Sexual double standards and safety rules based on purity ideals, like virginity tests, are stunningly detached from these realities and their effects. Researchers have long recognized the traumatic consequences of unwanted sexual advances, which include anxiety, increased self-surveillance and hypervigilance. And yet when girls display these symptoms, they can be dismissed as difficult, moody or hormonal.

Indeed, men consistently doubt girls and women’s stories of sexism, gender bias, harassment and assault and their harms. Studies show that men, particularly if they are gender traditionalists, are more likely to endorse rape myths, blaming victims and exaggerating claims that women lie. According to one national 2018 study, more than 80 percent of American women have experienced sexual harassment — yet an Ipso Mori study that year found that American men estimate it’s just 44 percent of women.

For young black girls, coming forward, even to parents, is further complicated by considerations of the systemic harms of racism. Racial stereotypes such as a prevalent “adultification” bias that leads people to think of black children as less innocent and in need of nurturing is another important factor.

By adhering to traditional, patriarchal standards of family and sexual identity, fathers exacerbate these harms. Protective rules that belie girls’ actual experiences can alienate daughters, who may feel responsible for their harassment or assault. Additionally, rules that ignore or dismiss what is actually happening to girls don’t allow for open and productive conversations.

In my case, my father and I had a strong, if sometimes combative, relationship, yet I never told him about my experiences. Telling him what was going on would have resulted in more restrictions on me, an undesirable outcome. I was also sometimes concerned for his safety if he chose to defend me in a way that could lead to violence. But even if I had talked about it, societal norms have long minimized and even trivialized behavior that women and girls find abusive.
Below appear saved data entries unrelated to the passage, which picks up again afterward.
-- ==== Sys2Proof/Tests/Slice0.lean ====
section
/-! SUPPORT. Tests: ill-formed terms that the checks refuse, words written from the encoding tables of 09 that decode to their
instructions, single operations on small states, and states that meet the hypotheses of the statements. -/

open Sys2Proof Sys2Proof.Machine

namespace Sys2Proof.Tests

set_option Elab.async false

/-! Ill-formed terms: one for each check of `Instr.wf` and of `Bundle.wf`. -/

theorem smoke_offset_with_ext : [Instr.br 1 (some 0), .bcc 0 1 2 1 (some 0), .jal 1 1 (some 0), .loop 1 1 (some 0), .li 1 1 (some 0),
    .ldI8 1 2 3 0 1 (some 0), .ld64 1 2 3 0 1 (some 0), .st8 1 2 3 0 1 (some 0), .vld 1 2 3 0 1 (some 0), .vst 1 2 3 0 1 (some 0),
    .stdef 1 2 3 0 1 (some 0)].all (fun i => !i.wf) = true := by decide

theorem smoke_control : [Instr.bcc 6 1 2 0 none, .bcc 7 1 2 0 none, .loop 0 0 none, .jalr 1 2 3].map Instr.wf =
    [false, false, false, true] := by decide

theorem smoke_sizes : [Instr.vlds 1 2 3 0 3 none, .vldx 1 2 3 0 3 none, .vstx 1 2 3 0 3 none, .ldacq 1 2 3 0 1 none,
    .strel 1 2 3 0 0 none, .waita 1 2 3 1 none, .gang 1 3, .xchg 1 2 3, .bar 3].all (fun i => !i.wf) = true := by decide

theorem smoke_codes : [Instr.amo 1 2 3 10 0 0 none, .cspc 1 2 6, .cget 1 2 11, .send 1 31 1, .sendt 1 30 2 3, .fence 0 0, .csrr 1 7,
    .csrw 1 2 0x17, .csrs 1 2 0x21, .csrc 1 2 0x48].all (fun i => !i.wf) = true := by decide

theorem smoke_float : [Instr.fadd 1 2 3 5 0, .fsub 1 2 3 6 0, .fmul 1 2 3 5 1, .ffma 1 2 3 4 6 0, .fsgn 1 2 3 3 0, .fcmp 1 2 3 7 0,
    .fcvt 1 2 10 9 0 0, .fcvt 1 2 9 0x18 0 0, .fcvt 1 2 9 8 5 0].all (fun i => !i.wf) = true := by decide

theorem smoke_vector : [Instr.vadd 1 2 3 0 3 0 0, .vsub 1 2 3 0 10 0 0, .vmul 1 2 3 0 9 0 5, .vfma 1 2 3 0 7 0 0, .vmin 1 2 3 0 3 0,
    .vmax 1 2 3 0 0 6, .vabs 1 2 0 9 1 0, .vneg 1 2 0 8 1 0, .vshl 1 2 3 0 9, .vshr 1 2 3 0 8, .vsra 1 2 3 0 3, .vclamp 1 2 3 0 7 0,
    .vcmp 1 2 3 0 0 7, .vsel 1 2 3 0 3 0, .vcvt 1 2 3 0 9 0, .vcvtSat 1 2 9 0 7 0, .vsfu 1 2 8 0 9 0, .vsfu 1 2 0 0 2 0,
    .vred 1 2 3 0 9 0, .vred 1 2 0 0 8 0, .vdot 1 2 3 0 2 0, .vperm 1 2 3 0 11 0, .vsplat 1 2 0 3 0, .vmovg 1 2 16 2, .vmovl 1 2 32 1].all
    (fun i => !i.wf) = true := by decide

theorem smoke_bundle : [(⟨true, 0, .cnop, .add 1 2 3⟩ : Bundle), ⟨true, 0, .br 0 none, .anop⟩, ⟨false, 0, .br 0 (some 1), .anop⟩,
    ⟨false, 0, .add 1 2 3, .anop⟩, ⟨false, 0, .cnop, .cnop⟩, ⟨false, 0, .liHi 1 2, .anop⟩].all (fun b => !b.wf) = true := by decide

/-! Words written from the formats of R222 and R225 and the majors and functions of R228 to R230. -/

/-- The dword of a C word of a major with its fields, with `anop` beside it, is a bundle of an instruction. -/
def isC (maj fields : Nat) (i : Instr) : Bool :=
  match decodeBundle (maj * 2 ^ 22 + fields) with
  | .ok b => decide (b = ⟨false, 0, i, .anop⟩)
  | .error _ => false

/-- The dword of a lone C word of a major with its fields and EXT is a bundle of an instruction. -/
def isL (maj fields ext : Nat) (i : Instr) : Bool :=
  match decodeBundle (ext * 2 ^ 32 + 2 ^ 31 + maj * 2 ^ 22 + fields) with
  | .ok b => decide (b = ⟨true, 0, i, .anop⟩)
  | .error _ => false

/-- The dword of an A word of a major with its fields, beside `cnop` at stall 5, is a bundle of an instruction. -/
def isA (maj fields : Nat) (i : Instr) : Bool :=
  match decodeBundle ((maj * 2 ^ 26 + fields) * 2 ^ 32 + 5 * 2 ^ 28) with
  | .ok b => decide (b = ⟨false, 5, .cnop, i⟩)
  | .error _ => false

/-- The trap that a dword takes instead of being a bundle: whether it is ILLEGAL, and its XVAL2. -/
def trapsAs (w : Nat) (illegal : Bool) : Bool :=
  match decodeBundle w with
  | .ok _ => false
  | .error e => e.isIllegal == illegal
Catcalling, for example, was up until recently widely considered a normal result of men’s uncontrollable urges, urges that girls are supposed to work around and even find flattering.

Fathers who develop honest, open and supportive relationships with their maturing daughters have enormous influence over their well-being, but fathers need to listen to their daughters and believe them when they speak. No father can personally safeguard his daughter, and many men struggle to acknowledge threats that girls encounter.
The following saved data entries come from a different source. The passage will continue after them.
-- ==== Sys2Proof/Machine/Arithmetic.lean ====
section
/-! DEFINITION. The arithmetic instructions (41_arithmetic.md). PC already points to the next instruction. -/

namespace Sys2Proof.Machine

/-- ADD:G <EAs>,Rd (R201). -/
def execAddG (src : SrcEA) (rd : Reg) (s : State) : Result :=
  .next (s.aluSrc src rd fun d v _ => addN d v false)

/-- ADD:Q with the immediate as an n-bit constant (R202). -/
def State.addQuick (s : State) (sz : Size) (d : DstEA) (imm : BitVec sz.bits) : State :=
  s.modify sz d fun v _ => addN v imm false

/-- ADD:Q #1,<EAd> (R202). -/
def execAddQ1 (sz : Size) (d : DstEA) (s : State) : Result := .next (s.addQuick sz d 1)

/-- ADD:Q #2,<EAd> (R202). -/
def execAddQ2 (sz : Size) (d : DstEA) (s : State) : Result := .next (s.addQuick sz d 2)

/-- ADD:Q #-1,<EAd> (R202). -/
def execAddQm1 (sz : Size) (d : DstEA) (s : State) : Result := .next (s.addQuick sz d (-1))

/-- ADD:Q #-2,<EAd> (R202). -/
def execAddQm2 (sz : Size) (d : DstEA) (s : State) : Result := .next (s.addQuick sz d (-2))

/-- SUB <EAs>,Rd (R203). -/
def execSub (src : SrcEA) (rd : Reg) (s : State) : Result :=
  .next (s.aluSrc src rd fun d v _ => subN d v false)

/-- ADDS <EAs>,Rd: a byte source is sign-extended, Rd is a word, no flag changes (R204). -/
def execAdds (src : SrcEA) (rd : Reg) (s : State) : Result := .next (s.wordSrc src rd fun d v => d + v)

/-- SUBS <EAs>,Rd (R207). -/
def execSubs (src : SrcEA) (rd : Reg) (s : State) : Result := .next (s.wordSrc src rd fun d v => d - v)

/-- ADDX <EAs>,Rd (R206). -/
def execAddx (src : SrcEA) (rd : Reg) (s : State) : Result := .next (s.aluSrc src rd addxN)

/-- SUBX <EAs>,Rd (R208, conflict C7). -/
def execSubx (src : SrcEA) (rd : Reg) (s : State) : Result := .next (s.aluSrc src rd subxN)

/-- A decimal operation on the low bytes of Rd and Rs. With a nibble above 9 the result byte, Z and C are free
(D18, U8; log entry 23). -/
def State.decimal (s : State) (rs rd : Reg) (f : Byte → Byte → Flags → Byte × Flags) : State :=
  let d := s.regN .byte rd
  let v := s.regN .byte rs
  if bcdValid d && bcdValid v then
    let q := f d v s.flags
    (s.setRegN .byte rd q.1).setFlags q.2
  else
    let b := s.drawByte
    let z := b.2.drawBit
    let c := z.2.drawBit
    (c.2.setRegN .byte rd b.1).setFlags { s.flags with z := z.1, c := c.1 }

/-- DADD Rs,Rd (R209). -/
def execDadd (rs rd : Reg) (s : State) : Result := .next (s.decimal rs rd daddN)

/-- DSUB Rs,Rd (R210). -/
def execDsub (rs rd : Reg) (s : State) : Result := .next (s.decimal rs rd dsubN)

/-- CMP:G <EAs>,Rd (R211). -/
def execCmpG (src : SrcEA) (rd : Reg) (s : State) : Result :=
  .next (s.testSrc src rd fun d v _ => (subN d v false).2)

/-- CMP:G #xx:8,<EAd> (R212). -/
def execCmpGImm8 (m : MemEA) (data : Byte) (s : State) : Result :=
  .next (s.inspect .byte (.mem m) fun d _ => (subN d data false).2)

/-- CMP:G #xx:16,<EAd> (R212). -/
def execCmpGImm16 (m : MemEA) (data : Word) (s : State) : Result :=
  .next (s.inspect .word (.mem m) fun d _ => (subN d data false).2)

/-- CMP:E #xx:8,Rd (R213). -/
def execCmpE (rd : Reg) (data : Byte) (s : State) : Result :=
  .next (s.testSrc (.imm8 data) rd fun d v _ => (subN d v false).2)

/-- CMP:I #xx:16,Rd (R214). -/
def execCmpI (rd : Reg) (data : Word) (s : State) : Result :=
  .next (s.testSrc (.imm16 data) rd fun d v _ => (subN d v false).2)

/-- The register that holds the lower word of the pair named by Rd (R24). -/
def pairLow : Reg → Reg
  | .r0 => .r1
  | .r1 => .r2
  | .r2 => .r3
  | .r3 => .r4
  | .r4 => .r5
  | .r5 => .r6
  | .r6 => .r7
  | .r7 => .r0

/-- The 32-bit value of the pair named by Rd: Rd is the upper word (R24). -/
def State.regPair (s : State) (rd : Reg) : BitVec 32 := s.reg rd ++ s.reg (pairLow rd)

/-- A 32-bit write of the pair named by Rd (R24). -/
def State.setRegPair (s : State) (rd : Reg) (v : BitVec 32) : State :=
  (s.setReg rd (v.extractLsb' 16 16)).setReg (pairLow rd) (v.extractLsb' 0 16)

/-- The product of MULXU.B: the low byte of Rd times the source (R216). -/
def mulByte (d v : Word) : Word := (d.setWidth 8).setWidth 16 * v

/-- The product of MULXU.W (R216). -/
def mulWord (d v : Word) : BitVec 32 := d.setWidth 32 * v.setWidth 32

/-- MULXU <EAs>,Rd: flags of the full product (R216, D25); an odd pair is refused (U6; log entry 11). -/
def execMulxu (src : SrcEA) (rd : Reg) (s : State) : Result :=
  let p := s.readSrc src
  let v : Word := p.1.setWidth 16
  match src.size with
  | .byte =>
    let r := mulByte (p.2.reg rd) v
    .next (((p.2.setReg rd r).setFlags (testFlags r)).finishSrc src [rd])
  | .word =>
    if rd.even then
      let r := mulWord (p.2.reg rd) v
      .next (((p.2.setRegPair rd r).setFlags (testFlags r)).finishSrc src [rd, pairLow rd])
    else .refused .oddRegisterPair

/-- The flags of a performed division: N and Z of the n-bit quotient (R218, D12). -/
def quotientFlags (n q : Nat) : Flags := testFlags (BitVec.ofNat n q)

/-- DIVXU once the operands are read: dividend `dvd`, divisor `dvs`, n bits; `put q r` stores quotient and remainder.
Division by 0 sets the flags and takes the zero-divide exception as the last act; an overflow leaves Rd (R218,
R386). -/
def State.divide (s : State) (src : SrcEA) (n dvd dvs : Nat) (put : Nat → Nat → State) (written : List Reg) :
    State :=
  if dvs = 0 then
    ((s.setFlags zeroDivideFlags).finishSrc src []).exceptionSequence .zeroDivide s.pc
  else if 2 ^ n ≤ dvd / dvs then (s.setFlags divOverflowFlags).finishSrc src []
  else ((put (dvd / dvs) (dvd % dvs)).setFlags (quotientFlags n (dvd / dvs))).finishSrc src written

/-- DIVXU <EAs>,Rd: byte quotient low and remainder high in Rd; word remainder in Rd and quotient in Rd+1 (R218); an
odd pair is refused (U6; log entry 11). -/
def execDivxu (src : SrcEA) (rd : Reg) (s : State) : Result :=
  let p := s.readSrc src
  match src.size with
  | .byte =>
    .next (p.2.divide src 8 (p.2.reg rd).toNat p.1.toNat
      (fun q r => p.2.setReg rd (BitVec.ofNat 8 r ++ BitVec.ofNat 8 q)) [rd])
  | .word =>
    if rd.even then
      .next (p.2.divide src 16 (p.2.regPair rd).toNat p.1.toNat
        (fun q r => p.2.setRegPair rd (BitVec.ofNat 16 r ++ BitVec.ofNat 16 q)) [rd, pairLow rd])
    else .refused .oddRegisterPair

/-- EXTS Rd (R222). -/
def execExts (rd : Reg) (s : State) : Result :=
  let v := sext16 (s.regN .byte rd)
  .next ((s.setReg rd v).setFlags (testFlags v))

/-- EXTU Rd (R223). -/
def execExtu (rd : Reg) (s : State) : Result :=
  let v : Word := (s.regN .byte rd).setWidth 16
  .next ((s.setReg rd v).setFlags (testFlags v))

/-- TST <EAd> (R224). -/
def execTst (sz : Size) (d : DstEA) (s : State) : Result := .next (s.inspect sz d fun v _ => testFlags v)

/-- NEG <EAd> (R225). -/
def execNeg (sz : Size) (d : DstEA) (s : State) : Result := .next (s.modify sz d fun v _ => subN 0 v false)

/-- CLR <EAd>: one write and no read (R226). -/
def execClr (sz : Size) (d : DstEA) (s : State) : Result := .next ((s.writeDst sz d 0).setFlags clrFlags)

/-- TAS <EAd>: flags of the byte before its bit 7 is set, the bus locked from the read to the write (R227). -/
def execTas (d : DstEA) (s : State) : Result :=
  let s1 := { s with busLock := true }.modify .byte d fun v _ => (v ||| 0x80, testFlags v)
  .next { s1 with busLock := false }

end Sys2Proof.Machine
end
Keeping girls safe has to include keeping them healthy and in charge of their own bodies. Purity tests and other age-old patriarchal parenting tactics do the opposite. To be legitimate, protecting girls has to go beyond masculine posturing and honor. This requires that men interrogate deep-seated male ideals and entitlements and hold boys and other men accountable for predatory behavior. It is possible to embody masculine virtues and identity in ways that don’t deny girls’ rights or experiences, perpetuating structural inequalities. Virginity tests have never been one of them.